=== Data for analysis ===

-- ==== Sys2Proof/Machine/Events.lean ====
section
/-! DEFINITION. The events other than STEP (50_interfaces.md rule R150). Each returns its outputs in `out`, replacing those of
the event before; none consults `FAULT` (60_exceptions.md rule R190). -/

namespace Sys2Proof.Machine

/-- No outputs yet: how every event begins (`signals <- {}`, R80, R183). -/
def State.clearOut (s : State) : State := { s with out := {} }

/-- RESET (70_reset_and_hazards.md rule R200): all state of the core takes its reset value under the machine's configuration
(R26). The configuration, what the host has pending and the count of free draws are not the core's and stay. -/
def State.coreReset (s : State) : State :=
  { State.resetOf s.cfg with rnd := s.rnd, pending := s.pending, draws := s.draws }

/-- LOAD(image) (R201, R202): an oversize image is rejected and changes no state; otherwise RESET, then the verbatim copy to
0x200 and upward. -/
def State.loadImage (s : State) (image : List Byte) : State :=
  if imageFits image then
    { s.coreReset with mem := s.coreReset.mem.writeBytes s.cfg progBase image, out := { load := some .ok } }
  else { s with out := { load := some .oversizeProgram } }

/-- A timer decrements toward zero and never below (R183). -/
def countDown (b : Byte) : Byte := if b = 0 then 0 else b - 1

/-- TICK (R183): both timers count down; `beep` exactly when `ST` goes from 1 to 0 (R184). -/
def State.tick (s : State) : State :=
  { s with
    dt := countDown s.dt
    st := countDown s.st
    out := { signals := { beep := s.st == 1 } } }

/-- `KEYS` with one bit written (R185). -/
def setKeyBit (keys : BitVec 16) (k : BitVec 4) (held : Bool) : BitVec 16 :=
  if held then keys ||| BitVec.twoPow 16 k.toNat else keys &&& ~~~ BitVec.twoPow 16 k.toNat

/-- Whether a report is the key-down transition that the latch takes (R186): a press of a key not held, during a wait, with
the latch empty. -/
def State.latches (s : State) (k : BitVec 4) (pressed : Bool) : Bool :=
  pressed && !s.keys.getLsbD k.toNat && s.wait && !s.klValid

/-- SET_KEY(index, pressed) (R185). -/
def State.setKey (s : State) (k : BitVec 4) (pressed : Bool) : State :=
  { s with
    keys := setKeyBit s.keys k pressed
    klValid := s.klValid || s.latches k pressed
    klKey := if s.latches k pressed then k else s.klKey
    out := {} }

/-- READ_VIDEO (R155): the pixels and the flag are returned, and the flag is cleared. -/
def State.readVideo (s : State) : State :=
  { s with dirty := false, out := { video := some (s.fb, s.dirty) } }

end Sys2Proof.Machine
end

===

Activity :: Lines from the start of the material through the line containing "def State.clearOut (s" are wanted. Write them out exactly.

Task output ::
-- ==== Sys2Proof/Machine/Events.lean ====
section
/-! DEFINITION. The events other than STEP (50_interfaces.md rule R150). Each returns its outputs in `out`, replacing those of
the event before; none consults `FAULT` (60_exceptions.md rule R190). -/

namespace Sys2Proof.Machine

/-- No outputs yet: how every event begins (`signals <- {}`, R80, R183). -/
def State.clearOut (s : State) : State := { s with out := {} }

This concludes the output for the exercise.